Quanto c’è di buono e quanto c’è di cattivo in ChatGpt, che comunemente viene definito come l’avanguardia dell’intelligenza artificiale, ma che più precisamente costituisce l’avanguardia dei cosiddetti Llm (Large Language Models, “grandi modelli di linguaggio”)? Qui prendo spunto dal bel dibattito tra Guido Scorza e Marco Lombardo – ospitato su queste colonne – per concentrarmi sulle questioni tecnologiche ed economiche relative a ChatGpt, un’innovazione che appare “rivoluzionaria” agli occhi di chiunque, me compreso, abbia potuto sperimentarla e utilizzarla nei mesi scorsi.

Anzi: nel mio primo pezzo per Il Riformista sulla patrimoniale ho appositamente inserito una metafora per descrivere la pressione fiscale dello stato italiano (la “famigerata voracità di un drago affamato”) la quale proveniva da una risposta di ChatGpt, da me interrogato con un prompt che chiedeva di tirare fuori una metafora ironica sul tema. Dato che non mi sembrava elegante sfruttare ChatGpt senza dargliene atto, non potevo che esplicitamente citarlo nel pezzo stesso.

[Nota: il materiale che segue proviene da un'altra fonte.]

-- ==== Sys2Proof/Machine/Harts.lean ====
section
/-! DEFINITION. Harts and cores: which one is current, register access (R69, R299, R336), the chain, mask and state registers, and
the clocks. -/

namespace Sys2Proof.Machine

/-- An x register of the bank the mode uses; x0 reads zero (R299, R336). -/
def Hart.x (h : Hart) (r : XReg) : Word :=
  if r = 0 then 0 else match h.mode with
    | .s => h.xs[r.toNat]'r.isLt
    | _ => h.xu[r.toNat]'r.isLt

/-- A write of an x register; a write of x0 is discarded (R299). -/
def Hart.setX (h : Hart) (r : XReg) (w : Word) : Hart :=
  if r = 0 then h else match h.mode with
    | .s => { h with xs := h.xs.set r.toNat w r.isLt }
    | _ => { h with xu := h.xu.set r.toNat w r.isLt }

/-- A chain register (R155) and its replacement. -/
def Hart.chain (h : Hart) (r : VReg) : Desc := h.v[r.toNat]'r.isLt
def Hart.setChain (h : Hart) (r : VReg) (d : Desc) : Hart := { h with v := h.v.set r.toNat d r.isLt }

/-- A mask register; m0 reads all ones (R235). -/
def Hart.mask (h : Hart) (r : MReg) : BitVec 8192 := if r = 0 then BitVec.allOnes 8192 else h.m[r.toNat]'r.isLt
/-- A write of a mask register; m0 is not written (R235). -/
def Hart.setMask (h : Hart) (r : MReg) (w : BitVec 8192) : Hart := if r = 0 then h else { h with m := h.m.set r.toNat w r.isLt }

/-- The space an AS field selects (R81). -/
def Hart.space (h : Hart) (a : BitVec 2) : BitVec 16 := h.as[a.toNat]'a.isLt

/-- The agent number a hart acts under (R97). -/
def Hart.agent (h : Hart) : BitVec 32 := Config.nodeId ++ h.hartid

/-- No agent (R97). -/
abbrev noAgent : BitVec 32 := 0xFFFF_FFFF

/-- A ticket of a hart (R136). -/
def Hart.ticket (h : Hart) (t : Nat) : Ticket := h.tickets[t % 16]'(Nat.mod_lt _ (by decide))
def Hart.setTicket (h : Hart) (t : Nat) (k : Ticket) : Hart := { h with tickets := h.tickets.set (t % 16) k (Nat.mod_lt _ (by decide)) }
/-- A hart in one of the states RUNNING and WAITING (Table 16-4): its words issue or wait. -/
def Hart.live (h : Hart) : Bool := h.st == .running || h.st == .waiting
/-- The lowest-numbered free ticket (R136). -/
def Hart.freeTicket (h : Hart) : Option Nat := (List.range 16).find? fun t => (h.ticket t).state == .free

namespace State

/-- The current hart's x register, chain and mask, and their writes. -/
def x (s : State) (r : XReg) : Word := s.h.x r
def setX (s : State) (r : XReg) (w : Word) : State := { s with h := s.h.setX r w }
def setChain (s : State) (r : VReg) (d : Desc) : State := { s with h := s.h.setChain r d }
def setMask (s : State) (r : MReg) (w : BitVec 8192) : State := { s with h := s.h.setMask r w }

/-- The core number and slot of the current hart (R12). -/
def coreNo (s : State) : Nat := s.cur / 8
def slotNo (s : State) : Nat := s.cur % 8

/-- The hart in slot k and the core n of the device. -/
def hartAt (s : State) (k : Nat) : Hart := if k = s.cur then s.h else assocGet Hart.reset s.harts k
def coreAt (s : State) (n : Nat) : Core := if n = s.coreNo then s.core else assocGet Core.reset s.cores n

/-- A hart or core replaced. -/
def setHart (s : State) (k : Nat) (h : Hart) : State :=
  if k = s.cur then { s with h := h } else { s with harts := assocSet s.harts k h }
def setCore (s : State) (n : Nat) (c : Core) : State :=
  if n = s.coreNo then { s with core := c } else { s with cores := assocSet s.cores n c }

/-- Hart k made the current one, and its core the current core. -/
def focus (s : State) (k : Nat) : State :=
  if k = s.cur then s else
    let h := s.hartAt k
    let harts := assocSet (assocDel s.harts k) s.cur s.h
    if k / 8 = s.coreNo then { s with cur := k, h := h, harts := harts }
    else { s with cur := k, h := h, harts := harts, core := s.coreAt (k / 8), cores := assocSet (assocDel s.cores (k / 8)) s.coreNo s.core }

/-- The slots of a core that hold a hart (R329). -/
def slotsOf (s : State) (n : Nat) : List Nat :=
  (List.range 8).filter fun i => (s.hartAt (8 * n + i)).st != .free

/-- Every slot of the device that has ever held a hart, in ascending order: the current one and those in the list. -/
def placed (s : State) : List Nat :=
  ((assocSet s.harts s.cur s.h).filter fun p => p.2.st != .free).map Prod.fst

/-- The gang of a hart. -/
def gangOf (s : State) (h : Hart) : Option Gang := h.gang.bind fun g => s.gangs.find? fun x => x.id == g
/-- A gang replaced. -/
def setGang (s : State) (g : Gang) : State := { s with gangs := s.gangs.map fun x => if x.id = g.id then g else x }

/-- Whether core c runs a member of the current hart's gang; the issuing core always counts (R82). -/
def gangOnCore (s : State) (c : Nat) : Bool :=
  c == s.coreNo || match s.gangOf s.h with
    | some g => g.members.any fun k => k / 8 == c
    | none => false

/-- The lane groups a hart holds (R15). -/
def lanesOf (s : State) (k : Nat) : List Nat :=
  (List.range 8).filter fun g => decide ((s.coreAt (k / 8)).lanes[g]? = some (some (k % 8)))
/-- The current hart's grant and VLMAX (R15). -/
def vgrant (s : State) : Nat := (s.lanesOf s.cur).length
def vlmax (s : State) : Nat := 1024 * s.vgrant

/-- Nanoseconds since boot (R307): a clock is 20/17 ns at 850 MHz (R1, R368) (log 14). -/
def nanos (s : State) : Nat := s.cycle.toNat * 20 / 17

/-- A fresh number for a hand-off, a launch or a gang. -/
def newId (s : State) : Nat × State := (s.nextId, { s with nextId := s.nextId + 1 })

end State

end Sys2Proof.Machine
end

Questo piccolo esempio mi dà modo di illustrare in breve il funzionamento di ChatGpt, in termini sia operativi sia maggiormente teorici: il “prompt” è la domanda, o la richiesta che l’essere umano fa al software al fine di ottenere ciò che vuole: informazioni su qualcuno o qualcosa, la scrittura di un articolo su un certo tema, avendo eventualmente selezionato lo stile e persino lo scrittore da imitare nella stessa scrittura. Si può chiedere a ChatGpt di preparare una tabella con dei dati, oppure di scrivere in un certo linguaggio di programmazione, oppure di tradurre un certo programma in un altro linguaggio di programmazione. Si può persino chiedere a ChatGpt di preparare le slide per un corso universitario in una certa materia, e poi successivamente di renderle adatte a un pubblico di liceali. Postilla importante: ChatGpt non utilizza informazione aggiornata a oggi, ma un corpo di conoscenze che arriva al 2021, come lo stesso software rimarca per “chiedere scusa” per sue eventuali risposte non aggiornate.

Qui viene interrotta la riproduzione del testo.